Most companies this size are bloated, debt-ridden carcasses held together by accounting tricks and the prayers of desperate CEOs. Not our friends at Google. They have a debt-to-equity ratio of 0.19. That’s not a typo; they have so much cash they could probably buy a medium-sized country and rename it “The Search Bar” without checking their couch cushions for change.
The algorithm doesn’t lie: the company is profitable, and they aren’t just coasting. They are growing at 14.8% a year. In a world where most of us are lucky to get a 2% cost-of-living adjustment while the planet slowly roasts, Alphabet is expanding its empire with the cold, calculated efficiency of a sentient spreadsheet. They’ve managed to turn the entire internet into a subsidized billboard for their own existence.
At a P/E of 27.8, you aren’t exactly getting a bargain-basement deal, but you aren’t paying for a pipe dream either. This is the price of admission for a seat at the table where the house always wins.

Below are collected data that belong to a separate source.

-- ==== Sys2Proof/Machine/Rtp.lean ====
section
/-!
DEFINITION. Media packets after decryption (02): RTP checks, sequencing, the intake of jitter buffers and of the layer
forwarder, missing packets, and the routing of RTCP.
-/

namespace Sys2Proof.Machine

/-! ### Extended sequence numbers (R86) -/

/-- What the sequence algorithm makes of a packet: the packets it delivers with their extended numbers, whether one held on
probation fails, and whether a probation has just been completed. -/
structure SeqResult where
  out : List (RtpPkt × Nat) := []
  failed : Bool := false
  fresh : Bool := false
  deriving DecidableEq, Repr

/-- A packet held on probation, in place of the one held before, which fails. [DESIGN CHOICE, notes/assumptions 15] -/
def SrtpRx.holdPkt (x : SrtpRx) (p : RtpPkt) : SrtpRx × SeqResult := ({ x with heldPkt := [p] }, { failed := x.heldPkt != [] })

/-- A probation completed by packet `p`: the sequence starts anew, and the held packet is delivered before it. Extended
numbers start one cycle up, so that none is below 0. -/
def SrtpRx.complete (x : SrtpRx) (p : RtpPkt) : SrtpRx × SeqResult :=
  let q := p.rtp.seq % 65536
  let c := if q = 0 then 2 * 65536 else 65536
  let held := x.heldPkt.map (fun h => (h, c + q - 1))
  ({ x with probation := 0, badSeq := none, cycles := c, maxSeq := q, seen := [], heldPkt := [] }, { out := held ++ [(p, c + q)], fresh := true })

/-- RFC 3550 Appendix A.1 with MIN_SEQUENTIAL 2, MAX_DROPOUT 3,000 and MAX_MISORDER 100 (R86).
[DESIGN CHOICE, notes/assumptions 15] -/
def SrtpRx.take (x : SrtpRx) (p : RtpPkt) : SrtpRx × SeqResult :=
  let q := p.rtp.seq % 65536
  let first := x.probation ≠ 0 && x.heldPkt.isEmpty
  let ahead := modSub 16 q x.maxSeq
  if first then { x with probation := 1, maxSeq := q }.holdPkt p
  else if x.probation ≠ 0 then
    if q = (x.maxSeq + 1) % 65536 then x.complete p else { x with probation := 1, maxSeq := q }.holdPkt p
  else if ahead < 3000 then
    let c := if q < x.maxSeq then x.cycles + 65536 else x.cycles
    ({ x with cycles := c, maxSeq := q, heldPkt := [] }, { out := [(p, c + q)], failed := x.heldPkt != [] })
  else if ahead ≤ 65536 - 100 then
    if x.badSeq = some q then x.complete p else { x with badSeq := some ((q + 1) % 65536) }.holdPkt p
  else ({ x with heldPkt := [] }, { out := [(p, x.cycles + x.maxSeq + ahead - 65536)], failed := x.heldPkt != [] })

/-! ### The intake of a stream (R86 to R92, R96) -/

/-- The anchor of a buffered stream set by a packet; its window of R91 starts (R89). -/
def JitBuf.anchorAt (j : JitBuf) (p : RtpPkt) : JitBuf :=
  { j with anchored := true, t0 := p.tick, ts0 := p.rtp.ts, winStart := p.tick, winPkts := 0, winLate := 0, winMargin := none }

/-- A packet of extended number `ext` arrives: the numbers skipped since the highest one, `top`, are missing. Those of a
stream with nack set are asked for at once, within `limit`; on a forwarded stream they count as lost (R96, R110). -/
def State.noteGap (s : State) (e ext : Nat) (top : Option Nat) (limit : Nat) (forwarded : Bool) : State :=
  let r := s.stream e
  let s := s.onStream e (fun r => { r with jit := { r.jit with missing := r.jit.missing.filter (fun n => n.ext ≠ ext) } })
  match top with
  | none => s
  | some m =>
    if ext ≤ m + 1 then s
    else
      let s := if forwarded then s.rxCount r.leg 6 (ext - m - 1) else s
      if r.desc.nack then
        let items := (fromTo (m + 1) ext).map (fun n => ({ ext := n, gapTick := s.now, lastTick := s.now, limit := limit, buffered := !forwarded } : NackItem))
        (s.onStream e (fun r => { r with jit := { r.jit with missing := r.jit.missing ++ items } })).sendNacks e (items.filter (fun n => n.may (s.leg r.leg).rttTicks s.now))
      else s

/-- A packet of a buffered stream with release tick `rel`: too late, too many, or put in the buffer (R90, R92).
[DESIGN CHOICE, notes/assumptions 15] -/
def State.bufferPkt (s : State) (e ext : Nat) (p : RtpPkt) (rel : Int) (held : Bool) : State :=
  let r := s.stream e
  let late := decide (rel ≤ p.tick) || (held && decide (rel < s.now))
  let j := r.jit
  let margin := rel - p.tick
  let j := { j with winPkts := j.winPkts + 1, winLate := j.winLate + b2n late, winMargin := some (match j.winMargin with | some m => min m margin | none => margin) }
  let s := s.onStream e (fun r => { r with jit := j })
  if late then (s.rxCount r.leg 4).dropNet 0x14
  else if (if r.desc.kind = 0 then 256 else 4096) ≤ j.pkts.length then s.dropNet 0x15
  else s.onStream e (fun r => { r with jit := { r.jit with pkts := insertBuf { ext := ext, release := rel.toNat, rtp := p.rtp } r.jit.pkts } })

/-- A packet that the sequence algorithm accepted: a duplicate is dropped; the others pass the gap, the forwarder and the
buffer (R26, R86 to R92). `top` is the highest number delivered before it. [DESIGN CHOICE, notes/assumptions 15] -/
def State.deliver (s : State) (e : Nat) (p : RtpPkt) (ext : Nat) (top : Option Nat) (held : Bool) : State :=
  let r := s.stream e
  if r.rx.seen.contains ext then (s.rxCount r.leg 5).dropNet 0x13
  else
    let hi := maxN (ext :: r.rx.seen)
    let s := s.onStream e (fun r => { r with rx := { r.rx with seen := (ext :: r.rx.seen).filter (fun n => decide (hi < n + 3000)) }, ended := false })
    let forward (s : State) : State := if r.desc.kind = 1 then (s.measureLayer e p.rtp).forwardPacket e ext p.rtp else s
    if !r.desc.buffered then forward (s.noteGap e ext top (s.now + 300) true)
    else
      let J := s.jitterDepth e
      let place (j : JitBuf) : Int := j.releaseTick J (Nat.max 1 r.desc.clockRate) p.rtp.ts
      let j := if r.jit.anchored then r.jit else r.jit.anchorAt p
      let j := if 60 < (place j - s.now).natAbs then j.anchorAt p else j
      let rel := place j
      let s := s.onStream e (fun r => { r with jit := j })
      let s := s.noteGap e ext top rel.toNat false
      (forward s).bufferPkt e ext p rel held

/-- The highest extended number that a stream has delivered. -/
def SrtpRx.top (x : SrtpRx) : Option Nat := if x.seen.isEmpty then none else some (maxN x.seen)

/-- A packet enters the intake of stream `e` at its own arrival tick (R86, R87). A probation that ends gives the stream a
new anchor, and the forwarder a new run of numbers. -/
def State.intake (s : State) (e : Nat) (p : RtpPkt) : State :=
  let (x, res) := (s.stream e).rx.take p
  let s := s.onStream e (fun r => { r with rx := x })
  let s := if res.failed then s.dropNet 0x12 else s
  let s := if res.fresh then
      let s := s.onStream e (fun r => { r with jit := { (r.jit.anchorAt p) with nextExt := none, missing := [] } })
      s.each s.liveLegs (fun s l => if (s.leg l).fwd.any (fun k => k.cur = some e) then
        s.onLeg l (fun g => { g with fwd := g.fwd.map (fun k => if k.cur = some e then { k with lastIn := none } else k) }) else s)
    else s
  s.each res.out (fun s o => s.deliver e o.1 o.2 (s.stream e).rx.top (o.1 != p))

/-! ### SRTP_PACKET (R84, R85, R87) -/

/-- An unknown SSRC is told to the host once per 600 ticks (R84). -/
def State.unknownSsrc (s : State) (l ssrc : Nat) : State :=
  let recent := (s.leg l).ssrcTold.filter (fun e => decide (s.now < e.2 + 600))
  if recent.any (fun e => e.1 = ssrc) then s
  else (s.onLeg l (fun g => { g with ssrcTold := recent ++ [(ssrc, s.now)] })).notify 0x8004 0 (subjLeg l) [(4, ssrc)]

/-- A decrypted RTP packet of leg `l`: the checks of R84, the restoration of R87, and the intake. -/
def State.rtpPacket (s : State) (l : Nat) (p : RxPkt) (r : RtpFacts) : State :=
  let pk : RtpPkt := { tick := p.tick, rtp := r }
  if !r.headerOk then s.dropNet 0x0F
  else match s.inboundEntry l r.ssrc with
  | none => (s.unknownSsrc l r.ssrc).dropNet 0x11
  | some e =>
    let d := (s.stream e).desc
    if r.pt ≠ d.pt then s.dropNet 0x0F
    else if d.kind ≠ 2 then s.intake e pk
    else if r.payload < 2 then s.dropNet 0x0F
    else s.intake d.repairOf { pk with rtp := { r with ssrc := (s.stream d.repairOf).desc.ssrc, seq := r.original, payload := r.payload - 2 } }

Investors often obsess over finding a good peg ratio for tech stocks to justify paying a premium for growth. Alphabet’s PEG sits at 1.88. In the Lynchian universe, we usually want that number closer to 1.0, but when you own the map, the compass, and the destination, the market lets you get away with a little extra. It’s a “Growth at a Reasonable Price” play if you consider “reasonable” to be the price of your total digital submission.
The Smartin Score of 75 is a reluctant “YES.” It’s hard to bet against a company that knows you’re going to buy a new mattress before you’ve even woken up from the old one. They have the growth (14.8%), they have the low debt (D/E 0.2), and they have your data. Until the heat death of the universe or an actual antitrust suit with teeth arrives, this machine will keep humming.